Once the war began, Saddam fulfilled few of his threats. The CIA warned that Saddam might use chemical weapons. Instead, after initial resistance, the regime and army melted away.

Investigators have considered the possibility that Saddam intended all along to make a strategic withdrawal from Baghdad and fight a guerrilla war, but they say they can find no evidence of such a strategy from interrogations or documents. They also doubt Saddam could have persuaded his generals to abandon Baghdad as part of a defensive strategy, and they argue that if this was really Saddam's plan, it was poorly executed.

American and British interrogators have asked dozens of generals who served in high-ranking command roles in Iraqi army divisions during this year - some imprisoned, some living freely - why Saddam did not use chemical weapons to defend Baghdad. A number of these generals have said that they, too, believed chemical weapons would be deployed by Saddam for the capital's defence. Yet not one of the officers admitted receiving such weapons himself.

"The only consistent pattern we've gotten - 100 per cent consistent - is that each commander says, 'My unit didn't have WMD, but the one to my right or left did'," said the senior US official involved. This has led some American interrogators to theorise that Saddam may have bluffed not only neighbouring governments and the United States, but his own restive generals.
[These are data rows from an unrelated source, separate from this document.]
-- ==== Sys2Proof/Machine/Loam.lean ====
section
/-! DEFINITION. Loam arithmetic (spec/02): combine_sum with its residue prediction and dual trees, the
comparisons of MAX, MIN and MAXIDX, and OR and AND. -/

namespace Sys2Proof.Machine

/-- The canonical zero (R32). -/
def Loam.zero : Loam := ⟨0, 0, .fin, 0⟩

/-- The word of a class that is not finite (R31). -/
def Loam.special (c : Cls) : Loam := ⟨0, 0, c, 0⟩

/-- SIG as a signed integer. -/
def Loam.s (w : Loam) : Int := w.sig.toInt

/-- A finite word of the given significand and exponent, with its residue (R29, R33). -/
def Loam.mk' (sig : Int) (exp : Nat) : Loam :=
  if sig = 0 then Loam.zero
  else ⟨BitVec.ofInt 96 sig, BitVec.ofNat 12 exp, .fin, BitVec.ofNat 8 (resid sig)⟩

/-- The word is finite with a nonzero significand. -/
def Loam.nz (w : Loam) : Bool := decide (w.cls = .fin) && decide (w.sig ≠ 0)

/-- The arrival check of R51: RES equals the residue of SIG, for a finite word. -/
def Loam.resOk (w : Loam) : Bool := decide (w.cls ≠ .fin) || decide (w.res.toNat = resid w.s)

/-- Class of a sum of the present words (Table LM-4). -/
def sumClass (ws : List Loam) : Cls :=
  if ws.any (fun w => decide (w.cls = .nan)) then .nan
  else if ws.any (fun w => decide (w.cls = .posInf)) && ws.any (fun w => decide (w.cls = .negInf)) then .nan
  else if ws.any (fun w => decide (w.cls = .posInf)) then .posInf
  else if ws.any (fun w => decide (w.cls = .negInf)) then .negInf
  else .fin

/-- The alignment target: the largest EXP among the finite nonzero inputs; none when all are zero (R39). -/
def emax : List Loam → Option Nat
  | [] => none
  | w :: ws =>
    match emax ws with
    | none => if w.nz then some w.exp.toNat else none
    | some e => if w.nz then some (max w.exp.toNat e) else some e

/-- The shift of one input, clamped to 96 (R39). -/
def shiftOf (t : Nat) (w : Loam) : Nat := min (t - w.exp.toNat) 96

/-- One input aligned: the floor quotient and whether the discarded part is nonzero (R39, R42). -/
def aligned (t : Nat) (w : Loam) : Int × Nat :=
  if w.nz then (w.s / 2 ^ shiftOf t w, if w.s % 2 ^ shiftOf t w ≠ 0 then 1 else 0) else (0, 0)

/-- The exact sum of the aligned inputs and the number of alignment silt events. -/
def alignSum (t : Nat) : List Loam → Int × Nat
  | [] => (0, 0)
  | w :: ws => ((aligned t w).1 + (alignSum t ws).1, (aligned t w).2 + (alignSum t ws).2)

/-- The sum lies in [−2^95, 2^95 − 1]. -/
def inRange (x : Int) : Bool := decide (-(2 ^ 95) ≤ x) && decide (x ≤ 2 ^ 95 - 1)

/-- The number of renormalisation steps (R40), searched upward from `t`. -/
def renormSteps (acc : Int) : Nat → Nat → Nat
  | 0, t => t
  | n + 1, t => if inRange (acc / 2 ^ t) then t else renormSteps acc n (t + 1)

/-- combine_sum on one lane: the output word and its silt events (R38 to R45). -/
def combineSum (ws : List Loam) : Loam × Nat :=
  let c := sumClass ws
  if c ≠ .fin then (Loam.special c, 0)
  else match emax ws with
    | none => (Loam.zero, 0)
    | some t =>
      let a := alignSum t ws
      let n := renormSteps a.1 8 0
      (Loam.mk' (a.1 / 2 ^ n) (t + n), a.2 + (if a.1 % 2 ^ n ≠ 0 then 1 else 0))

/-- A NaN that this point creates, as against one that it receives (R45, Table LM-4). -/
def nanCreated (ws : List Loam) : Bool :=
  !ws.any (fun w => decide (w.cls = .nan)) && decide (sumClass ws = .nan)

/-- Residue of the low `s` bits (the predictor's separate path). -/
def resLow (x : Int) (s : Nat) : Nat := resid (x % 2 ^ s)

/-- The predicted residue before renormalisation (R50): from the RES each input carries. -/
def predictAlign (t : Nat) : List Loam → Nat
  | [] => 0
  | w :: ws =>
    ((if w.nz then rotr8 ((w.res.toNat + 255 - resLow w.s (shiftOf t w)) % 255) (shiftOf t w % 8) else 0)
      + predictAlign t ws) % 255

/-- The predicted residue of the output of combine_sum (R50). -/
def predictSum (ws : List Loam) : Nat :=
  match emax ws with
  | none => 0
  | some t =>
    let acc := (alignSum t ws).1
    let n := renormSteps acc 8 0
    rotr8 ((predictAlign t ws + 255 - resLow acc n) % 255) (n % 8)

/-! ### MAX, MIN and MAXIDX (R46, R47) -/

/-- −1, 0 or 1 as the value of `a` lies below, at or above that of `b`; neither is NaN. Finite values are
compared exactly: SIG × 2^(EXP − 2117). -/
def cmpFin (a b : Loam) : Int :=
  if a.s = 0 then (-b.s).sign
  else if b.s = 0 then a.s.sign
  else
    let m := min a.exp.toNat b.exp.toNat
    (a.s * 2 ^ (a.exp.toNat - m) - b.s * 2 ^ (b.exp.toNat - m)).sign

def cmpLoam (a b : Loam) : Int :=
  match a.cls, b.cls with
  | .posInf, .posInf => 0
  | .negInf, .negInf => 0
  | .posInf, _ => 1
  | .negInf, _ => -1
  | _, .posInf => -1
  | _, .negInf => 1
  | _, _ => cmpFin a b

/-- The winner among the present words with their indices, in port order. `better a b` holds when `b`, from a
higher port, replaces `a`. -/
def winner (better : Loam × Word → Loam × Word → Bool) : Loam × Word → List (Loam × Word) → Loam × Word
  | b, [] => b
  | b, x :: xs => winner better (if better b x then x else b) xs

/-- MAX, MIN or MAXIDX replace the winner so far: strictly greater or smaller (R46), and for MAXIDX an equal
value with a lower index (R47). -/
def beats (op : Nat) (a b : Loam × Word) : Bool :=
  if op = 3 then decide (cmpLoam b.1 a.1 < 0)
  else if op = 4 then decide (0 < cmpLoam b.1 a.1) || (decide (cmpLoam b.1 a.1 = 0) && decide (b.2.toNat < a.2.toNat))
  else decide (0 < cmpLoam b.1 a.1)

/-- The lowest index among the NaN inputs (R47). -/
def nanIdx : List (Loam × Word) → Word
  | [] => 0xFFFFFFFF#32
  | x :: xs => if x.1.cls = .nan ∧ x.2.toNat ≤ (nanIdx xs).toNat then x.2 else nanIdx xs

/-- The output of MAX (2), MIN (3) or MAXIDX (4) on one lane. -/
def combineCmp (op : Nat) : List (Loam × Word) → Loam × Word
  | [] => (Loam.zero, 0xFFFFFFFF#32)
  | x :: xs =>
    if (x :: xs).any (fun w => decide (w.1.cls = .nan)) then (Loam.special .nan, nanIdx (x :: xs))
    else winner (beats op) x xs

/-- OR (5) or AND (6) of the present payloads (R48). -/
def combineRaw (op : Nat) : List Word → Word
  | [] => 0
  | [x] => x
  | x :: xs => if op = 5 then x ||| combineRaw op xs else x &&& combineRaw op xs

/-! ### The dual trees (R52) -/

/-- What one logic tree of R52 computes for a sum. -/
structure SumTree where
  cls    : Cls
  /-- the target exponent; none when every input is zero -/
  target : Option Nat
  /-- the shift amount of each input, in the tree's own port order -/
  shifts : List Nat
  /-- the steps of the renormalisation -/
  renorm : Nat
  silt   : Nat
  deriving DecidableEq, Repr

/-- One logic tree over the inputs in its port order: class, target, shift amounts of the alignment and of the
renormalisation, and the silt events of both (R39, R40, R42, R52). -/
def sumTree (ws : List Loam) : SumTree :=
  match emax ws with
  | none => ⟨sumClass ws, none, ws.map (fun _ => 0), 0, 0⟩
  | some t =>
    let a := alignSum t ws
    let n := renormSteps a.1 8 0
    ⟨sumClass ws, some t, ws.map (shiftOf t), n, a.2 + (if a.1 % 2 ^ n ≠ 0 then 1 else 0)⟩

/-- The two trees take the ports in opposite orders and agree (R52). -/
def dualSumOk (ws : List Loam) : Bool :=
  let b := sumTree ws.reverse
  decide (sumTree ws = { b with shifts := b.shifts.reverse })

/-- The second tree of a compare starts at the highest port, so an equal value replaces there. -/
def beatsRev (op : Nat) (a b : Loam × Word) : Bool :=
  if op = 3 then decide (cmpLoam b.1 a.1 ≤ 0)
  else if op = 4 then decide (0 < cmpLoam b.1 a.1) || (decide (cmpLoam b.1 a.1 = 0) && decide (b.2.toNat ≤ a.2.toNat))
  else decide (0 ≤ cmpLoam b.1 a.1)

def combineCmpRev (op : Nat) : List (Loam × Word) → Loam × Word
  | [] => (Loam.zero, 0xFFFFFFFF#32)
  | x :: xs =>
    if (x :: xs).any (fun w => decide (w.1.cls = .nan)) then (Loam.special .nan, nanIdx (x :: xs))
    else winner (beatsRev op) x xs

def dualCmpOk (op : Nat) (ws : List (Loam × Word)) : Bool :=
  decide (combineCmp op ws = combineCmpRev op ws.reverse)

/-! ### One lane at a combining point -/

/-- What a combining point finds on one lane. -/
structure LaneOut where
  out     : Lane
  idx     : Word
  silt    : Nat
  created : Bool
  resOk   : Bool
  dualOk  : Bool
  deriving DecidableEq, Repr

def Lane.loam? : Lane → Option Loam
  | .word w => some w
  | _ => none

def Lane.raw? : Lane → Option Word
  | .raw p => some p
  | _ => none

/-- Combine one lane. `op` is the opcode; `ins` are the lanes of the input ports in port order with their
indices; absent lanes take no part (R38). -/
def combineLane (op : Nat) (ins : List (Lane × Word)) : LaneOut :=
  if op = 5 ∨ op = 6 then
    let ps := ins.filterMap (fun x => x.1.raw?)
    if ps = [] then ⟨.absent, 0xFFFFFFFF#32, 0, false, true, true⟩
    else ⟨.raw (combineRaw op ps), 0xFFFFFFFF#32, 0, false, true, decide (combineRaw op ps = combineRaw op ps.reverse)⟩
  else
    let ws := ins.filterMap (fun x => x.1.loam?.map (fun w => (w, x.2)))
    let ls := ws.map (fun x => x.1)
    let arr := ls.all Loam.resOk
    if ws = [] then ⟨.absent, 0xFFFFFFFF#32, 0, false, true, true⟩
    else if op = 0 ∨ op = 1 then
      let r := combineSum ls
      ⟨.word r.1, 0xFFFFFFFF#32, r.2, nanCreated ls,
        arr && (decide (r.1.cls ≠ .fin) || decide (predictSum ls = resid r.1.s)), dualSumOk ls⟩
    else
      let r := combineCmp op ws
      ⟨.word r.1, r.2, 0, false, arr && r.1.resOk, dualCmpOk op ws⟩

end Sys2Proof.Machine
end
"He would not hesitate to deceive even his hand-chosen commanders if he thought that by this he could achieve success," agreed Mr Jubouri, the former general.

Investigators of the Iraq Survey Group have discovered that, in the months before the war, many specific military and civilian defensive measures ordered by Saddam in past conflicts were only partially carried out or were ignored. There appears to have been "some kind of breakdown in the structure that was controlling things," Mr Killip said.

Former military leaders, including dozens of detained generals who have been interrogated, have cited the Iraqi president's military incompetence, isolation, and reliance on family and tribe in a time of crisis as central factors in the regime's collapse.

In discussing Saddam's failure to use chemical weapons in the defence of Baghdad, officials said, the generals often rant sarcastically that Saddam's government did not even prepare land mines and other basic military defences to block or slow the US advance. Why, they ask, should chemical weapons be any different?

"There was no unity of command. There were five different armies being used, no co-operation or co-ordination," retired Maj Gen Abed Mutlaq Jubouri (63), a former division commander later jailed by Saddam for conspiring against the regime, said in an interview.

"As to the defence of Baghdad, there was no plan."